▶ [Task directions]
Note each line of the entries that includes "hupdate". Then copy those lines.
━━━━━━
section
variable (s : State) (v : Word)
@[simp] theorem State.setA_a : (s.setA v).a = v := rfl
@[simp] theorem State.setA_b : (s.setA v).b = s.b := rfl
@[simp] theorem State.setA_r : (s.setA v).r = s.r := rfl
@[simp] theorem State.setA_ill : (s.setA v).ill = s.ill := rfl
@[simp] theorem State.setA_segStart : (s.setA v).segStart = s.segStart := rfl
@[simp] theorem State.setA_segEnd : (s.setA v).segEnd = s.segEnd := rfl
@[simp] theorem State.setA_color0 : (s.setA v).color0 = s.color0 := rfl
@[simp] theorem State.setA_color1 : (s.setA v).color1 = s.color1 := rfl
@[simp] theorem State.setA_color2 : (s.setA v).color2 = s.color2 := rfl
@[simp] theorem State.setA_speed : (s.setA v).speed = s.speed := rfl
@[simp] theorem State.setA_intensity : (s.setA v).intensity = s.intensity := rfl
@[simp] theorem State.setA_custom1 : (s.setA v).custom1 = s.custom1 := rfl
@[simp] theorem State.setA_custom2 : (s.setA v).custom2 = s.custom2 := rfl
@[simp] theorem State.setA_custom3 : (s.setA v).custom3 = s.custom3 := rfl
@[simp] theorem State.setA_paletteId : (s.setA v).paletteId = s.paletteId := rfl
@[simp] theorem State.setA_call : (s.setA v).call = s.call := rfl
@[simp] theorem State.setA_step : (s.setA v).step = s.step := rfl
@[simp] theorem State.setA_aux0 : (s.setA v).aux0 = s.aux0 := rfl
@[simp] theorem State.setA_aux1 : (s.setA v).aux1 = s.aux1 := rfl
@[simp] theorem State.setA_dataLen : (s.setA v).dataLen = s.dataLen := rfl
@[simp] theorem State.setA_data : (s.setA v).data = s.data := rfl
@[simp] theorem State.setA_pix : (s.setA v).pix = s.pix := rfl
@[simp] theorem State.setA_t0 : (s.setA v).t0 = s.t0 := rfl
@[simp] theorem State.setA_boots : (s.setA v).boots = s.boots := rfl
@[simp] theorem State.setA_cfg : (s.setA v).cfg = s.cfg := rfl
@[simp] theorem State.setA_env : (s.setA v).env = s.env := rfl
end

section
variable (s : State) (v : Word)
@[simp] theorem State.setB_a : (s.setB v).a = s.a := rfl
@[simp] theorem State.setB_b : (s.setB v).b = v := rfl
@[simp] theorem State.setB_r : (s.setB v).r = s.r := rfl
@[simp] theorem State.setB_ill : (s.setB v).ill = s.ill := rfl
@[simp] theorem State.setB_segStart : (s.setB v).segStart = s.segStart := rfl
@[simp] theorem State.setB_segEnd : (s.setB v).segEnd = s.segEnd := rfl
@[simp] theorem State.setB_color0 : (s.setB v).color0 = s.color0 := rfl
@[simp] theorem State.setB_color1 : (s.setB v).color1 = s.color1 := rfl
@[simp] theorem State.setB_color2 : (s.setB v).color2 = s.color2 := rfl
@[simp] theorem State.setB_speed : (s.setB v).speed = s.speed := rfl
@[simp] theorem State.setB_intensity : (s.setB v).intensity = s.intensity := rfl
@[simp] theorem State.setB_custom1 : (s.setB v).custom1 = s.custom1 := rfl
@[simp] theorem State.setB_custom2 : (s.setB v).custom2 = s.custom2 := rfl
@[simp] theorem State.setB_custom3 : (s.setB v).custom3 = s.custom3 := rfl
@[simp] theorem State.setB_paletteId : (s.setB v).paletteId = s.paletteId := rfl
@[simp] theorem State.setB_call : (s.setB v).call = s.call := rfl
@[simp] theorem State.setB_step : (s.setB v).step = s.step := rfl
@[simp] theorem State.setB_aux0 : (s.setB v).aux0 = s.aux0 := rfl
@[simp] theorem State.setB_aux1 : (s.setB v).aux1 = s.aux1 := rfl
@[simp] theorem State.setB_dataLen : (s.setB v).dataLen = s.dataLen := rfl
@[simp] theorem State.setB_data : (s.setB v).data = s.data := rfl
@[simp] theorem State.setB_pix : (s.setB v).pix = s.pix := rfl
@[simp] theorem State.setB_t0 : (s.setB v).t0 = s.t0 := rfl
@[simp] theorem State.setB_boots : (s.setB v).boots = s.boots := rfl
@[simp] theorem State.setB_cfg : (s.setB v).cfg = s.cfg := rfl
@[simp] theorem State.setB_env : (s.setB v).env = s.env := rfl
end

section
variable (s : State) (v : Word)
@[simp] theorem State.setR_a : (s.setR v).a = s.a := rfl
@[simp] theorem State.setR_b : (s.setR v).b = s.b := rfl
@[simp] theorem State.setR_r : (s.setR v).r = v := rfl
@[simp] theorem State.setR_ill : (s.setR v).ill = s.ill := rfl
@[simp] theorem State.setR_segStart : (s.setR v).segStart = s.segStart := rfl
@[simp] theorem State.setR_segEnd : (s.setR v).segEnd = s.segEnd := rfl
@[simp] theorem State.setR_color0 : (s.setR v).color0 = s.color0 := rfl
@[simp] theorem State.setR_color1 : (s.setR v).color1 = s.color1 := rfl
@[simp] theorem State.setR_color2 : (s.setR v).color2 = s.color2 := rfl
@[simp] theorem State.setR_speed : (s.setR v).speed = s.speed := rfl
@[simp] theorem State.setR_intensity : (s.setR v).intensity = s.intensity := rfl
@[simp] theorem State.setR_custom1 : (s.setR v).custom1 = s.custom1 := rfl
@[simp] theorem State.setR_custom2 : (s.setR v).custom2 = s.custom2 := rfl
@[simp] theorem State.setR_custom3 : (s.setR v).custom3 = s.custom3 := rfl
@[simp] theorem State.setR_paletteId : (s.setR v).paletteId = s.paletteId := rfl
@[simp] theorem State.setR_call : (s.setR v).call = s.call := rfl
@[simp] theorem State.setR_step : (s.setR v).step = s.step := rfl
@[simp] theorem State.setR_aux0 : (s.setR v).aux0 = s.aux0 := rfl
@[simp] theorem State.setR_aux1 : (s.setR v).aux1 = s.aux1 := rfl
@[simp] theorem State.setR_dataLen : (s.setR v).dataLen = s.dataLen := rfl
@[simp] theorem State.setR_data : (s.setR v).data = s.data := rfl
@[simp] theorem State.setR_pix : (s.setR v).pix = s.pix := rfl
@[simp] theorem State.setR_t0 : (s.setR v).t0 = s.t0 := rfl
@[simp] theorem State.setR_boots : (s.setR v).boots = s.boots := rfl
@[simp] theorem State.setR_cfg : (s.setR v).cfg = s.cfg := rfl
@[simp] theorem State.setR_env : (s.setR v).env = s.env := rfl
end
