/-! ### The wave unit's commands (R122 to R126) -/

theorem sin8_eq {x : Nat} (hx : x < 256) :
    (sin8 x : Int) = (sin16 (x * 256) + 32768) >>> 8 ∧ sin8 x ≤ 255 := by
  obtain ⟨hlow, hhigh⟩ := sin16_range (x := x * 256) (by omega)
  rw [int_shiftRight_eight, sin8]
  omega

theorem natWord_toNat {y : Nat} (h : y < 2 ^ 32) : (natWord y).toNat = y := by
  rw [natWord, BitVec.toNat_ofNat, Nat.mod_eq_of_lt h]

theorem triangleWave16_le {x : Nat} (hx : x < 65536) : triangleWave16 x ≤ 65535 := by
  unfold triangleWave16
  split <;> omega

/-- Settles O38: each result is in the range its register word holds exactly. -/
theorem waveCommandsWriteR : Obligations.WaveCommandsWriteR := by
  unfold Obligations.WaveCommandsWriteR
  intro s x8 x16
  obtain ⟨hsin8, h255⟩ := sin8_eq x8.isLt
  obtain ⟨hlow, hhigh⟩ := sin16_range x16.isLt
  have htri := triangleWave16_le x16.isLt
  have h8 : (natWord (sin8 x8.toNat)).toNat = sin8 x8.toNat := natWord_toNat (by omega)
  have ht : (natWord (triangleWave16 x16.toNat)).toNat = triangleWave16 x16.toNat :=
    natWord_toNat (by omega)
  have h16 : (toWord (sin16 x16.toNat)).toInt = sin16 x16.toNat := by
    rw [toWord, BitVec.toInt_ofInt]
    exact Int.bmod_eq_of_le (by omega) (by omega)
  rw [← h8] at hsin8 h255
  exact ⟨_, _, _, rfl, hsin8, h255, rfl, h16, rfl, ht, ht.trans_le htri⟩

/-! ### The palette commands (R134, R151, R152) -/

/-- A masked number is a byte, so its floor remainder is not negative. -/
theorem mask8_cast (y : Int) : (mask8 y : Int) = y.fmod 256 := by
  rw [Int.fmod_eq_emod_of_nonneg y (by decide), mask8]
  omega

/-- The position of SEGPAL.I (R151). -/
theorem segPalPos_cast (index : Int) (len : Nat) :
    (segPalPos index true len : Int) =
      if 1 < len then (Int.fdiv (index * 255) ((len : Int) - 1)).fmod 256
      else index.fmod 256 := by
  unfold segPalPos
  simp only [true_and]
  split
  case isTrue hlen => rw [mask8_cast, Int.fdiv_eq_ediv_of_nonneg _ (by omega)]
  case isFalse => exact mask8_cast index

/-- Settles O41: the three arms, with the two positions of `segPal`. -/
theorem paletteCommandsWriteR : Obligations.PaletteCommandsWriteR := by
  unfold Obligations.PaletteCommandsWriteR
  intro s pid pos bri i
  exact ⟨rfl, segPalPos i.toInt false s.len, segPalPos i.toInt true s.len, rfl, mask8_cast _, rfl,
    segPalPos_cast _ _⟩

/-! ### Pixel accesses (R140 to R143) -/

theorem exec_setpix (i : Half) (s : State) :
    exec (.setpix i) s = .next (segSet i.toInt s.a s) := rfl

theorem exec_getpix (i : Half) (s : State) :
    exec (.getpix i) s = .next (s.setR (segGet i.toInt s)) := rfl

section Accesses

variable {i : Int} {s : State}

theorem segGet_of_segIndex {k : Nat} (h : segIndex i s = some k) : segGet i s = pixRead k s := by
  rw [segGet, h]

theorem segGet_of_segIndex_none (h : segIndex i s = none) : segGet i s = 0 := by rw [segGet, h]

/-- The accesses that are dropped, in the words of the rule (R60). -/
theorem segIndex_eq_none (h : ¬(0 ≤ i ∧ i < s.len ∧ s.segStart.toNat + i < s.cfg.numLeds)) :
    segIndex i s = none := by
  refine Option.eq_none_iff_forall_ne_some.2 fun k hk => h ?_
  obtain ⟨h0, hlen, hleds, -⟩ := (segIndex_eq_some i s k).1 hk
  omega

end Accesses

/-- Settles O42: an access goes to the one element that `segIndex` names, or nowhere. -/
theorem pixelCommandsAreBoundsChecked : Obligations.PixelCommandsAreBoundsChecked := by
  unfold Obligations.PixelCommandsAreBoundsChecked
  refine fun s i => ⟨segSet i.toInt s.a s, exec_setpix i s, segSet_samePixApart _ _ s,
    fun h0 hlen hleds => ?accepted, fun hout => ?dropped⟩
  case accepted =>
    have hix : segIndex i.toInt s = some (s.segStart.toNat + i.toInt.toNat) :=
      (segIndex_eq_some _ s _).2 ⟨h0, hlen, by omega, rfl⟩
    have hwrite (k : Nat) : pixRead k (segSet i.toInt s.a s) =
        if k = s.segStart.toNat + i.toInt.toNat then s.a else pixRead k s := by
      rw [pixRead_segSet, hix]
      simp only [Option.some.injEq, eq_comm]
    refine ⟨_, by omega, hwrite, ?before, ?after⟩
    case before => rw [exec_getpix, segGet_of_segIndex hix]
    case after =>
      rw [exec_getpix, segGet_of_segIndex (s := segSet i.toInt s.a s) hix, hwrite, if_pos rfl]
  case dropped =>
    have hix := segIndex_eq_none hout
    refine ⟨?_, by rw [exec_getpix, segGet_of_segIndex_none hix]⟩
    obtain ⟨k, hk, -⟩ | ⟨-, hsame⟩ := segSet_cases i.toInt s.a s
    · exact absurd (hk.symm.trans hix) (by simp)
    · exact hsame

/-! ### NOW and GETCOLOR (R150, R153, R207) -/

theorem now_cast (s : State) :
    ((now s).toNat : Int) = ((s.env.clk : Int) - s.t0) % 2 ^ 32 := by
  have h : (BitVec.ofInt 32 ((s.env.clk : Int) - s.t0)).toNat =
      (((s.env.clk : Int) - s.t0) % 2 ^ 32).toNat := BitVec.toNat_ofInt _
  rw [now, h]
  exact Int.toNat_of_nonneg (Int.emod_nonneg _ (by decide))

/-- Settles O45: the four cases of the signed index are those of `getColor`. -/
theorem nowAndGetcolorWriteR : Obligations.NowAndGetcolorWriteR := by
  unfold Obligations.NowAndGetcolorWriteR
  refine fun s i => ⟨now s, getColor i.toInt s, rfl, now_cast s, rfl, fun h => ?zero, fun h => ?one,
    fun h => ?two, fun h => ?other⟩
  case zero => rw [getColor, if_pos h]
  case one => rw [getColor, if_neg (by omega), if_pos h]
  case two => rw [getColor, if_neg (by omega), if_neg (by omega), if_pos h]
  case other => rw [getColor, if_neg (by omega), if_neg (by omega), if_neg (by omega)]

/-! ### The rows of an EFFECT id (R80) -/

theorem effectNumber_effectRow (id : Byte) :
    Claims.effectNumber (effectRow id) = some id.toNat := by
  unfold effectRow
  split
  case h_17 => rfl
  all_goals
    rename_i hid
    rw [hid]
    rfl

/-- Settles O46: both commands carry the same effect number. -/
theorem effectIdsRunTheirRow : Obligations.EffectIdsRunTheirRow := by
  unfold Obligations.EffectIdsRunTheirRow
  intro id s
  rw [exec_of_effectNumber (effectNumber_effectRow id), exec_of_effectNumber (i := .effect id) rfl]

end Sys2Proof.Machine
end

section
/-! The effects that draw: Random Color, Dynamic and Sparkle (spec/46_effects_b.md R183, R184, R186;
assumption 3). -/

namespace Sys2Proof.Machine

open Sys2Proof.Claims

/-! ### The draws (R17) -/

section Draws

variable (s : State) (m n : Nat)

@[simp] theorem drawn_drawn : drawn (drawn s m) n = drawn s (m + n) := by
  simp only [drawn, State.setEnv_env, State.setEnv_setEnv, List.drop_drop, Nat.add_assoc]

@[simp] theorem rawDraw_drawn : rawDraw (drawn s m) n = rawDraw s (m + n) := by
  simp only [rawDraw, drawn, State.setEnv_env, List.getElem?_drop, Nat.add_assoc]

theorem afterDraw_eq_drawn : afterDraw s = drawn s 1 := by
  rw [afterDraw, drawn, List.drop_one]

theorem rand_eq_rawDraw : rand n s = rawDraw s 0 % n := by
  rw [rand, nextDraw, rawDraw]
  cases s.env.draws <;> rfl

end Draws

/-! ### Random Color (R183) -/

/-- Random Color's hues: at a boundary the old target becomes the start and a new one is drawn. -/
def randomColorUpdate (it : Nat) (s : State) : State :=
  if it ≠ s.step.toNat then
    { drawn s 1 with
      step := BitVec.ofNat 32 it, aux1 := s.aux0, aux0 := BitVec.ofNat 32 (rawDraw s 0 % 256) }
  else s

section RandomColor

variable {it : Nat} {s : State}

theorem randomColorUpdate_eq :
    (if boundary it s then
      (((afterDraw s).setAux1 s.aux0).setAux0 (natWord (rand wheelPositions s))).setStep
        (natWord it)
    else s) = randomColorUpdate it s := by
  simp only [boundary_iff, randomColorUpdate, afterDraw_eq_drawn, rand_eq_rawDraw,
    wheelPositions_eq]
  rfl

/-- The update leaves the segment, PIX and the palette where they were. -/
theorem paints_randomColorUpdate_iff (u : State) (col : Nat → Color) :
    paints (randomColorUpdate it s) u col ↔ paints s u col := by
  unfold randomColorUpdate
  split <;> rfl

end RandomColor

theorem randomColorWeight_eq (cyc intensity rem : Nat) :
    randomColorWeight cyc intensity rem =
      if (cyc * intensity) >>> 8 = 0 then 255
      else min 255 (rem * 255 / ((cyc * intensity) >>> 8)) := by
  rw [Nat.shiftRight_eq_div_pow]
  rfl

theorem and_ff_eq_mod (x : Nat) : x &&& 0xFF = x % 2 ^ 8 := Nat.and_two_pow_sub_one_eq_mod x 8

theorem shows_fxRandomColor (t : Nat) (s : State) :
    let cyc := 200 + (255 - s.speed.toNat) * 50
    let fd := (cyc * s.intensity.toNat) >>> 8
    let f := if fd = 0 then 255 else min 255 (t % cyc * 255 / fd)
    let v := randomColorUpdate (t / cyc) s
    (fxRandomColor t s).Shows 24 v (fun _ =>
      blend (hueWheel (v.aux1.toNat &&& 0xFF)) (hueWheel (v.aux0.toNat &&& 0xFF)) f) := by
  intro cyc fd f v
  have hcyc : randomColorCycle s.speed.toNat = cyc := rfl
  simp only [fxRandomColor, hcyc, randomColorUpdate_eq, randomColorWeight_eq, wheelBits_eq,
    ← and_ff_eq_mod]
  exact shows_frame_fill _ v

/-- Settles O55: the frame is a fill of the updated state with the blend of its two hues. -/
theorem randomColorFadesToItsTarget : Obligations.RandomColorFadesToItsTarget := by
  unfold Obligations.RandomColorFadesToItsTarget
  intro s hlen cyc it fd f
  obtain ⟨u, hexec, hframe, hpaints⟩ :=
    exec_of_row_shows (i := .fxRandomColor) rfl hlen (shows_fxRandomColor (now s).toNat s)
  rw [paints_randomColorUpdate_iff] at hpaints
  exact ⟨u, randomColorUpdate it s, hexec, hframe, fun hit => if_neg (not_not.2 hit),
    fun hit => if_pos hit, hpaints⟩

/-! ### Sparkle (R186) -/

/-- Sparkle's pixel: at a boundary a new index is drawn. -/
def sparkleUpdate (it : Nat) (s : State) : State :=
  if it ≠ s.step.toNat then
    { drawn s 1 with
      step := BitVec.ofNat 32 it, aux0 := BitVec.ofNat 32 (rawDraw s 0 % s.len) }
  else s

section Sparkle

variable (it : Nat) (s : State)

theorem sparkleUpdate_eq (m : List (Nat × Color)) :
    (if boundary it s then
      ((afterDraw (s.setPix m)).setAux0 (natWord (rand s.len s))).setStep (natWord it)
    else s.setPix m) = (sparkleUpdate it s).setPix m := by
  simp only [boundary_iff, sparkleUpdate, afterDraw_eq_drawn, rand_eq_rawDraw,
    apply_ite (State.setPix · m)]
  rfl

theorem paints_sparkleUpdate_iff (u : State) (col : Nat → Color) :
    paints (sparkleUpdate it s) u col ↔ paints s u col := by
  unfold sparkleUpdate
  split <;> rfl

/-- The gradient is painted before the update, which leaves PIX alone. -/
theorem shows_paintPalette_sparkleUpdate :
    (frame ((sparkleUpdate it s).setPix (paintPalette s).pix)).Shows 24 (sparkleUpdate it s)
      (fun i => segPal i true 255 s) := by
  have hgrad : paintPalette s = s.setPix (paintPalette s).pix := paint_samePixApart _ s
  have hpaints : paints s (s.setPix (paintPalette s).pix) (fun i => segPal i true 255 s) := by
    rw [← hgrad]
    exact paints_paint _ s
  refine ⟨frameTime_eq, rfl, ?_⟩
  unfold sparkleUpdate
  split <;> exact hpaints

theorem fxSparkle_eq (t : Nat) :
    let v := sparkleUpdate (t / (10 + (255 - s.speed.toNat) * 2)) s
    fxSparkle t s =
      frame (segSet (v.aux0.toNat : Int) s.color0 (v.setPix (paintPalette s).pix)) := by
  intro v
  have hcyc : sparkleCycle s.speed.toNat = 10 + (255 - s.speed.toNat) * 2 := rfl
  have hgrad : paintPalette s = s.setPix (paintPalette s).pix := paint_samePixApart _ s
  have hupdate := sparkleUpdate_eq (t / (10 + (255 - s.speed.toNat) * 2)) s (paintPalette s).pix
  rw [← hgrad] at hupdate
  simp only [fxSparkle, hcyc, hupdate]
  rfl

end Sparkle

theorem shows_fxSparkle (t : Nat) (s : State) :
    let v := sparkleUpdate (t / (10 + (255 - s.speed.toNat) * 2)) s
    (fxSparkle t s).Shows 24 v
      (fun i => if i = v.aux0.toNat then s.color0 else segPal i true 255 s) := by
  intro v
  rw [fxSparkle_eq]
  exact shows_lit (shows_paintPalette_sparkleUpdate _ s) 1 (fun _ => (v.aux0.toNat : Int))
    (fun _ => s.color0) (fun i => i = v.aux0.toNat)
    fun i _ => by simp only [Nat.lt_one_iff, exists_eq_left, Nat.cast_inj, eq_comm]

/-- Settles O58: one pixel is lit over the gradient of the updated state. -/
theorem sparkleOverlaysOnePixel : Obligations.SparkleOverlaysOnePixel := by
  unfold Obligations.SparkleOverlaysOnePixel
  intro s hlen it
  obtain ⟨u, hexec, hframe, hpaints⟩ :=
    exec_of_row_shows (i := .fxSparkle) rfl hlen (shows_fxSparkle (now s).toNat s)
  rw [paints_sparkleUpdate_iff] at hpaints
  exact ⟨u, sparkleUpdate it s, hexec, hframe, fun hit => if_neg (not_not.2 hit),
    fun hit => if_pos hit, hpaints⟩
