-- ==== Sys2Proof/Syntax.lean ====
section
/-! DEFINITION. The instructions: one constructor for each row of spec/opcode_table.json.
Operands are the encoding's fields, with the ignored ones (30_encoding R87) left out. -/

namespace Sys2Proof

/-- The instruction set (30_encoding R82). Branch offsets are signed word counts, load and store offsets
signed byte counts, `imm` and `sh` unsigned (R94). A conditional branch keeps its offset in 19 bits, which
holds every offset of either reading of `BCOND_OFFSET` (R86); `Instr.WF` says which ones a reading admits. -/
inductive Instr where
  | b    (off : BitVec 26)
  | bl   (off : BitVec 26)
  | cbz  (rt : RegIdx) (off : BitVec 19)
  | cbnz (rt : RegIdx) (off : BitVec 19)
  | bEq  (off : BitVec 19)
  | bNe  (off : BitVec 19)
  | bGe  (off : BitVec 19)
  | bLt  (off : BitVec 19)
  | addi (rd rn : RegIdx) (imm : BitVec 12)
  | subi (rd rn : RegIdx) (imm : BitVec 12)
  | add  (rd rn rm : RegIdx)
  | sub  (rd rn rm : RegIdx)
  | ldur (rt rn : RegIdx) (off : BitVec 9)
  | stur (rt rn : RegIdx) (off : BitVec 9)
  | and  (rd rn rm : RegIdx)
  | orr  (rd rn rm : RegIdx)
  | eor  (rd rn rm : RegIdx)
  | mul  (rd rn rm : RegIdx)
  | lsl  (rd rn : RegIdx) (sh : BitVec 5)
  | lsr  (rd rn : RegIdx) (sh : BitVec 5)
  | cmp  (rn rm : RegIdx)
  | ret  (rn : RegIdx)
  | nop
  | halt
deriving DecidableEq, Repr

/-- The decoder's output variants, as the source names them (30_encoding R92). -/
inductive Variant where
  | branch | condBranch | compareBranch | immediate | register | memory | extended | nop | halt
deriving DecidableEq, Repr

/-- Which variant each instruction belongs to (30_encoding R92). -/
def Instr.variant : Instr → Variant
  | .b _ | .bl _ => .branch
  | .bEq _ | .bNe _ | .bGe _ | .bLt _ => .condBranch
  | .cbz _ _ | .cbnz _ _ => .compareBranch
  | .addi _ _ _ | .subi _ _ _ => .immediate
  | .add _ _ _ | .sub _ _ _ => .register
  | .ldur _ _ _ | .stur _ _ _ => .memory
  | .and _ _ _ | .orr _ _ _ | .eor _ _ _ | .mul _ _ _ | .lsl _ _ _ | .lsr _ _ _
  | .cmp _ _ | .ret _ => .extended
  | .nop => .nop
  | .halt => .halt

end Sys2Proof
end

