-- ==== Sys2Proof/Machine/Core.lean ====
section
/-! DEFINITION. The machine behind the host's interface. -/

def Sys2Proof.core : Host.Core :=
  { State := Sys2Proof.Machine.State, Fault := Sys2Proof.Machine.Fault,
    Refusal := Sys2Proof.Machine.Refusal, step := Sys2Proof.Machine.step,
    reset := Sys2Proof.Machine.State.reset }
end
━━━━━━
▶ [Answer to this problem]
  have hupdate := sparkleUpdate_eq (t / (10 + (255 - s.speed.toNat) * 2)) s (paintPalette s).pix
  rw [← hgrad] at hupdate
  simp only [fxSparkle, hcyc, hupdate]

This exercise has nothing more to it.